Simplified tensile creep tests of as-spun fibers showed that the tensile compliance of the fibers with 0.25–0.5 vol % of nanofiller is lower by about 30%–50% than that of neat PP, while for the compositions with 1 and 2 vol % no significant variation of creep compliance was observed. Analogous creep tests evidenced the reduction of creep compliance—with respect to the neat PP fibers—over the whole range of investigated draw ratios.

Also the storage modulus E′ and loss modulus E” from the dynamic mechanical thermal analysis (DMTA) tensile tests confirmed the stiffening effect of fumed silica in PP composites. Similar to static tensile tests, also E′ was found to rise with the draw ratio of test fibers. A relative maximum at room temperature of E′ = 15.8 GPa was found for the composition with 0.5 vol % of nanofiller and DR15. The maximum values E” of 2.1 GPa (β-peak) and 1.8 GPa (α-peak) were achieved for 1.0 vol % and DR15.

The incorporation of the nanofiller in the PP matrix also enhanced the thermal stability of composite fibers in comparison to neat PP as manifested by shifting the temperature of the maximum degradation rate from about 300 to 330 °C for composition with 1–2 vol % of nanofiller.

The results confirm our previous data that polypropylene effectively reinforced with 0.25–2 vol % of hydrophobic fumed silica surface modified either with octylsilane (AR805) or with dimethyldichlorosilane (AR974), can be easily spun and also drawn into nanofilled fibers with tenacity up to 137 cN/tex.

Sumita model was applied to tentatively evaluate the effective volume fraction of the immobilized phase adjacent to filler surface by using data on loss modulus peak. The relative maximum matrix fraction immobilized on the filler surface was observed for 0.25 and 1.0 vol % of nanofiller, suggesting a good dispersion of nanosilica in draw fibers.

Following statistical analysis in DOE performed by Minitab 17 software, the two series evidenced the significant effect of draw ratio on fiber properties.

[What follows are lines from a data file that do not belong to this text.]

-- ==== Sys2Proof/Machine/Recovery.lean ====
section
/-!
DEFINITION. Sys2Proof/Machine/Recovery.lean: LAHAR_DELTA at a buddy and at a spare, TAKEOVER, CHECKPOINT_WRITE and
CHECKPOINT_RESTORE (R515, R519, R526 to R528, R531 to R536).
-/

namespace Sys2Proof.Machine

/-! ## TAKEOVER (R526 to R528, R538) -/

/-- A spare: it belongs to no ring and holds no sessions (R502). -/
def isSpare (d : Dev) : Bool := d.lah.st == 0 && (liveEntries d).isEmpty

/-- TAKEOVER. How its request reaches the buddy stands in no file of the spec (log 29). -/
def takeover (d : Dev) (h : CmdHdr) (buddy ring epoch self : Nat) : Dev :=
  onChannel d h 0x0603 true fun d =>
    checked d h 0x0603 [(decide (2 ^ 24 ≤ buddy), stw stParam 6), (!isSpare d || d.pwr.fumarole, stw stRetry 0)] fun d =>
      let d := setRoute d 4081 (some ⟨buddy, 3, 0xFF⟩)
      { d with lah.st := 4, lah.ringId := ring, lah.self := self, lah.inSeq := 0, lah.inRel := 0, lah.early := [],
               lah.building := [], lah.ended := [], lah.tokLog := [], lah.takeover := some (h, epoch) }

def execTakeover (h : CmdHdr) (buddyAddr ringId epoch self : Nat) (s : State) : Host.Outcome State Fault Refusal :=
  serve s fun d => takeover d h buddyAddr ringId epoch self

/-- A record of the image that the buddy sends to a spare. -/
def takeRecord (d : Dev) (r : LahRec) : Dev :=
  match r.rtype with
  | 0x01 | 0x05 | 0x08 => { d with lah.building := putRec d.lah.building r none }
  | 0x04 => { d with lah.building := putRec d.lah.building { r with body := [] } (some (field r.body 0 5)) }
  | 0x06 =>
    let key := (2, field r.body 0 8, field r.body 8 2, field r.body 10 4)
    match d.lah.building.find? fun q => coordKey q.1 == key with
    | some (o, u) =>
      let o := { o with handle := r.handle, layer := r.layer, first := r.first, part := r.part }
      { d with lah.building := putRec d.lah.building o u }
    | none => d
  | _ => d

/-- One session of the image at its own handle; one that cannot be placed is left out. -/
def takeSession (d : Dev) (recs : List (LahRec × Option Nat)) (sr : LahRec) : Dev :=
  let c := (part d (hPart sr.handle)).cfg
  let i := c.sessBase + hLocal sr.handle
  let mine := recs.filter fun q => q.1.handle == sr.handle
  if c.sessCount ≤ hLocal sr.handle then d
  else match installSession d i (hGen sr.handle) sr (mine.filter fun q => (coordKey q.1).1 == 2)
      ((mine.filter fun q => q.1.rtype == 0x05).map (·.1)) true with
    | .ok d1 => match thawPage d1 i (hPart sr.handle) (sess d1 i).ctrlSpn with
      | .ok d2 => d2
      | .error _ => d1
    | .error _ => d

/-- The image is through: sessions, objects, forced tokens, the notices and the reply. -/
def endTakeover (d : Dev) : Dev :=
  match d.lah.takeover with
  | some (h, e) =>
    let recs := d.lah.building
    let srs := (recs.filter fun q => q.1.rtype == 0x01).map (·.1)
    let d := srs.foldl (fun d r => takeSession d recs r) d
    let d := installObjects d (recs.map (·.1))
    let d := forceTokens d e
    let d := { d with lah.st := 0, lah.building := [] }
    let ps := dedup (recs.map fun q => q.1.part)
    let d := ps.foldl (fun d p =>
      sendHost d 0x0681 p 0 5 (noticeChan d p) 0 (stw stRolledBack 0) (leBytes 5 e ++ leBytes 11 0)) d
    replyBody d h 0x0603 stOk (leBytes 4 srs.length ++ leBytes 12 0)
  | none => d

/-- The image's records that are next, in order. -/
def drainImage (d : Dev) : Nat → Dev
  | 0 => d
  | fuel + 1 => match d.lah.early.find? fun u => !u.rel && u.seq == d.lah.inSeq with
    | some u =>
      let d := { d with lah.inSeq := (d.lah.inSeq + 1) % 2 ^ 32, lah.early := d.lah.early.filter fun q => q != u }
      if u.recd.rtype = 0x0A then endTakeover d else drainImage (takeRecord d u.recd) fuel
    | none => d

/-- LAHAR_DELTA: a buddy applies its predecessor's records and acknowledges them; a spare under TAKEOVER takes the image
from its buddy. -/
def laharDelta (d : Dev) (p cycle : Nat) (m : LahMsg) : Dev :=
  lahArrive d p m 0x20 fun d =>
    let d := notePred (stampAt d (portInput p) 0x06 0 m.part m.seq cycle) m.src
    if d.lah.st = 4 then
      if m.src = buddyAddr d then
        let d := takeRecs d false d.lah.inSeq m.seq m.epoch m.recs
        let d := drainImage d (d.lah.early.length + 1)
        sendDelta d
      else d
    else if d.lah.st ≠ 0 ∧ m.src = predAddr d then
      let d := takeRecs d false d.lah.inSeq m.seq m.epoch m.recs
      let d := drainEarly d (d.lah.early.length + 1)
      if m.recs.isEmpty then d else ackDelta d
    else d
where
  /-- The image's records are acknowledged to the buddy that sends them. -/
  sendDelta (d : Dev) : Dev :=
    if d.lah.inSeq = 0 then d
    else match (part d 0).replKeys.head? with
      | none => d
      | some k =>
        let (t, d) := newTag d
        let (b, d) := lahBody d (buddyAddr d) 0x21 0 0 (d.lah.inSeq - 1) 0 d.lah.epoch t k.2 []
        sendDirect d (fabMsg 0x21 0 1 (8 * subOf d 0 0 + 1) (buddyAddr d) 0 t 0 0 b 0)

def execLaharDelta (port cycle : Nat) (m : LahMsg) (s : State) : Host.Outcome State Fault Refusal :=
  serve s fun d => laharDelta d port cycle m

/-! ## CHECKPOINT_WRITE (R532, R533) -/

/-- The image's records with a SHARE where an earlier coordinate stands on the same unit (R532). -/
def shareRepeats : List (LahRec × Option Nat) → List (LahRec × Option Nat) → List (LahRec × Option Nat)
  | _, [] => []
  | seen, (r, u) :: rest =>
    match u with
    | some a => match seen.find? fun q => q.2 == some a with
      | some (o, _) =>
        ({ LahRec.base 0x06 r.part r.handle with
            layer := r.layer, first := r.first,
            body := leBytes 8 o.handle ++ leBytes 2 o.layer ++ leBytes 4 o.first ++ leBytes 2 0 }, none) ::
          shareRepeats seen rest
      | none => (r, u) :: shareRepeats (seen ++ [(r, u)]) rest
    | none => (r, u) :: shareRepeats seen rest

/-- One partition's record stream, ending with END. -/
def ckptStream (recs : List LahRec) (p : Nat) : List LahRec :=
  let mine := recs.filter fun r => r.part == p
  mine ++ [{ LahRec.base 0x0A p 0 with body := leBytes 8 mine.length }]

/-- A unit of slot n, charged to partition p. -/
def takeIn (d : Dev) (n p : Nat) : Option (Nat × Dev) :=
  (freeUnit d n).map fun u => (addrOf n u, setDesc d (addrOf n u) ⟨1, .incoming, false, 0, p, 0⟩)

/-- The pieces of a stream written to units of the image slot, in order; the addresses taken. -/
def ckptUnits (d : Dev) (n p cmd : Nat) (key : Nat × List Byte) : List (List Byte) → Option (List Nat × Dev)
  | [] => some ([], d)
  | b :: r => match takeIn d n p with
    | none => none
    | some (a, d1) => match ckptUnits (issueWrite d1 p 0 key (fillTo 65536 b) (mkXfer .image 0 a [] cmd)) n p cmd key r with
      | none => none
      | some (as, d2) => some (a :: as, d2)

/-- R533: every partition's stream; each gives an entry of the header unit. -/
def ckptStreams (d : Dev) (n cmd : Nat) (recs : List LahRec) : List Nat → Option (List Nat × List Byte × Dev)
  | [] => some ([], [], d)
  | p :: r => match sealKey d p with
    | none => none
    | some key =>
      let st := ckptStream recs p
      let l := (st.map recBytes).flatten
      match ckptUnits d n p cmd key (chunks 65536 (l.length + 1) l) with
      | none => none
      | some (as, d1) => match ckptStreams d1 n cmd recs r with
        | none => none
        | some (bs, ents, d2) =>
          some (as ++ bs, leBytes 1 p ++ leBytes 3 0 ++ leBytes 4 (unitOf (as.headD 0)) ++ leBytes 4 as.length ++
            leBytes 4 st.length ++ ents, d2)

/-- R532: an image slot keeps two images of each shard: the older of two gives way. -/
def dropOldImage (d : Dev) (sl shard : Nat) : Dev :=
  let mine := sortBy (fun a b : CkptImg => decide (a.epoch ≤ b.epoch))
    (d.lah.ckpt.filter fun c => c.slot == sl && c.shard == shard)
  match mine with
  | old :: _ :: _ => old.units.foldl releaseUnit { d with lah.ckpt := d.lah.ckpt.filter fun c => c != old }
  | _ => d

/-- The job is answered. -/
def endJob' (d : Dev) (j : CkptJob) : Dev :=
  let d := { d with lah.jobs := d.lah.jobs.filter fun q => q.cmd != j.cmd }
  let d := match j.img with
    | some i => { d with lah.ckpt := d.lah.ckpt ++ [i] }
    | none => d
  replyEntries d j.cmd j.op j.status (j.body.take 16) 24 (j.body.drop 16)

/-- The contents of every unit are there: the header unit and the streams are written. -/
def ckptEmit (d : Dev) (j : CkptJob) (i : CkptImg) : Dev :=
  let recs := j.need.map (·.1)
  let ps := sortBy (fun a b => decide (a ≤ b)) (dedup (recs.map (·.part)))
  let fail := fun (d : Dev) c => reply { d with lah.jobs := d.lah.jobs.filter fun q => q.cmd != j.cmd } j.cmd j.op c
  let d0 := dropOldImage d i.slot i.shard
  match takeIn d0 i.slot 0, sealKey d0 0 with
  | some (a, d1), some key => match ckptStreams d1 i.slot j.cmd.seq recs ps with
    | none => fail d (stw stNoCap 0)
    | some (as, ents, d2) =>
      let hd := leBytes 4 0x54484C4B ++ leBytes 4 i.ringId ++ leBytes 2 i.members ++ leBytes 2 i.shard ++
        leBytes 5 i.epoch ++ leBytes 3 0 ++ leBytes 2 ps.length ++ leBytes 6 0 ++ ents
      let d3 := issueWrite d2 0 0 key (fillTo 65536 hd) (mkXfer .image 0 a [] j.cmd.seq)
      let j' := { j with need := [], img := some { i with recs := recs, units := a :: as },
                         body := leBytes 5 i.epoch ++ leBytes 3 0 ++ leBytes 4 (as.length + 1) ++ leBytes 4 0 }
      { d3 with lah.jobs := d3.lah.jobs.map fun q => if q.cmd = j.cmd then j' else q }
  | _, _ => fail d (stw stNoCap 0)

/-- CHECKPOINT_WRITE; an EPOCH of all ones names the newest retained one (R557). -/
def checkpointWrite (d : Dev) (h : CmdHdr) (epoch sl : Nat) : Dev :=
  onChannel d h 0x0604 true fun d =>
    if d.pwr.fumarole then reply d h 0x0604 (stw stRetry 0) else
    let epoch := if epoch = 2 ^ 40 - 1 then newestImage d else epoch
    match d.lah.images.find? fun i => i.epoch == epoch with
    | none => reply d h 0x0604 (stw stParam 6)
    | some im =>
      if 16 ≤ sl ∨ (slot d sl).st = 0 then reply d h 0x0604 (stw stParam 7)
      else
        let i : CkptImg := ⟨sl, (slot d sl).addr, (d.lah.self + d.lah.members - 1) % d.lah.members, d.lah.ringId, d.lah.members, epoch, true, [], []⟩
        let need := shareRepeats [] im.recs
        let j : CkptJob := ⟨h, 0x0604, stOk, [], some i, need⟩
        let d := { d with lah.jobs := d.lah.jobs ++ [j] }
        let us := need.filterMap (·.2)
        if us.isEmpty then ckptEmit d j i
        else us.foldl (fun d a => issueRead d 0 (mkXfer .imageRead 0 a [] h.seq)) d

def execCheckpointWrite (h : CmdHdr) (epoch imageSlot : Nat) (s : State) : Host.Outcome State Fault Refusal :=
  serve s fun d => checkpointWrite d h epoch imageSlot

/-- A unit that a checkpoint reads has arrived, or cannot be read. -/
def imageArrived (d : Dev) (x : Xfer) (data : Option (List Byte)) : Dev :=
  match d.lah.jobs.find? fun j => j.cmd.seq == x.cmd with
  | none => d
  | some j =>
    let all := match j.img with
      | some i => match d.lah.images.find? fun m => m.epoch == i.epoch with
        | some m => m.recs
        | none => j.need
      | none => j.need
    let need := j.need.map fun q =>
      if q.2 = some x.addr then
        (match data with
          | some l => recOfUnit d all q.1 l
          | none => { q.1 with lost := true }, none)
      else q
    let j := { j with need := need }
    let d := { d with lah.jobs := d.lah.jobs.map fun q => if q.cmd = j.cmd then j else q }
    match j.img with
    | some i => if need.all fun q => q.2.isNone then ckptEmit d j i else d
    | none => d

/-- A job is answered once no transfer of it is outstanding. -/
def settleJobs (d : Dev) : Dev :=
  d.lah.jobs.foldl (fun d j =>
    if d.pg.xfers.any fun x => x.cmd == j.cmd.seq && (x.kind == .image || x.kind == .imageRead) then d else endJob' d j) d

/-! ## CHECKPOINT_RESTORE (R534, R535, R271) -/

/-- The complete images of ring `ring` of n members in a slot: those that this controller wrote to the target, and what others have
written there (log 41). -/
def imagesOf (d : Dev) (sl ring n : Nat) : List CkptImg :=
  (d.lah.ckpt.filter fun c => c.slot == sl && c.dest == (slot d sl).addr && c.ringId == ring && c.members == n && c.complete) ++
  (Config.foreignImages d.freeCnt sl ring n).map fun q => ⟨sl, (slot d sl).addr, q.1, ring, n, q.2.1, true, q.2.2, []⟩

/-- R535: the epochs for which every shard is complete. -/
def wholeEpochs (is : List CkptImg) (n : Nat) : List Nat :=
  (dedup (is.map (·.epoch))).filter fun e => (List.range n).all fun k => is.any fun c => c.shard == k && c.epoch == e

/-- The coordinate of the page that a SHARE record names (R518). -/
def shareKey (r : LahRec) : Nat × Nat × Nat × Nat := (2, field r.body 0 8, field r.body 8 2, field r.body 10 4)

/-- The pages of a shard's records written into own parked units of their partitions: the coordinates with their units. -/
def restoreUnits (cmd : Nat) (recs : List LahRec) :
    Dev → List LahRec → Res (List ((Nat × Nat × Nat × Nat) × Nat) × Dev)
  | d, [] => .ok ([], d)
  | d, r :: rest =>
    if (coordKey r).1 ≠ 2 ∨ r.rtype = 0x06 ∨ r.rtype = 0x0A ∨ r.lost then restoreUnits cmd recs d rest
    else match sealKey d r.part, takeUnit d r.part r.part with
      | some key, some (a, d1) =>
        if unitRoom d r.part = 0 then .error (if (part d r.part).cfg.capMode = 1 then stReserve else stNoCap) else
        let plain := unitPlain d1 (recs.map fun q => (q, none)) r
        let d1 := modDesc d1 a fun x => { x with book := if r.cmp then codedBook plain else 0 }
        match restoreUnits cmd recs (issueWrite d1 r.part (formByte r.fmt r.cmp) key plain (mkXfer .image 0 a [] cmd)) rest with
        | .error e => .error e
        | .ok (us, d2) => .ok ((coordKey r, a) :: us, d2)
      | _, _ => .error stNoCap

Surprisingly enough, the effect of added compatibilizer in this type of nanocomposites (fumed silica in PP; fiber spinning and drawing) was found insignificant. In the same time, according to Series I evaluation, the contribute of fumed silica AR974 nanofiller is significantly relevant at 0.5% by vol.

The compositions with 0.5 vol % of fumed silica at various draw ratio, and with 1 vol % at high draw ratio are found to be the most promising for low-cost improvements of mechanical properties and thermal resistance of produced fibers.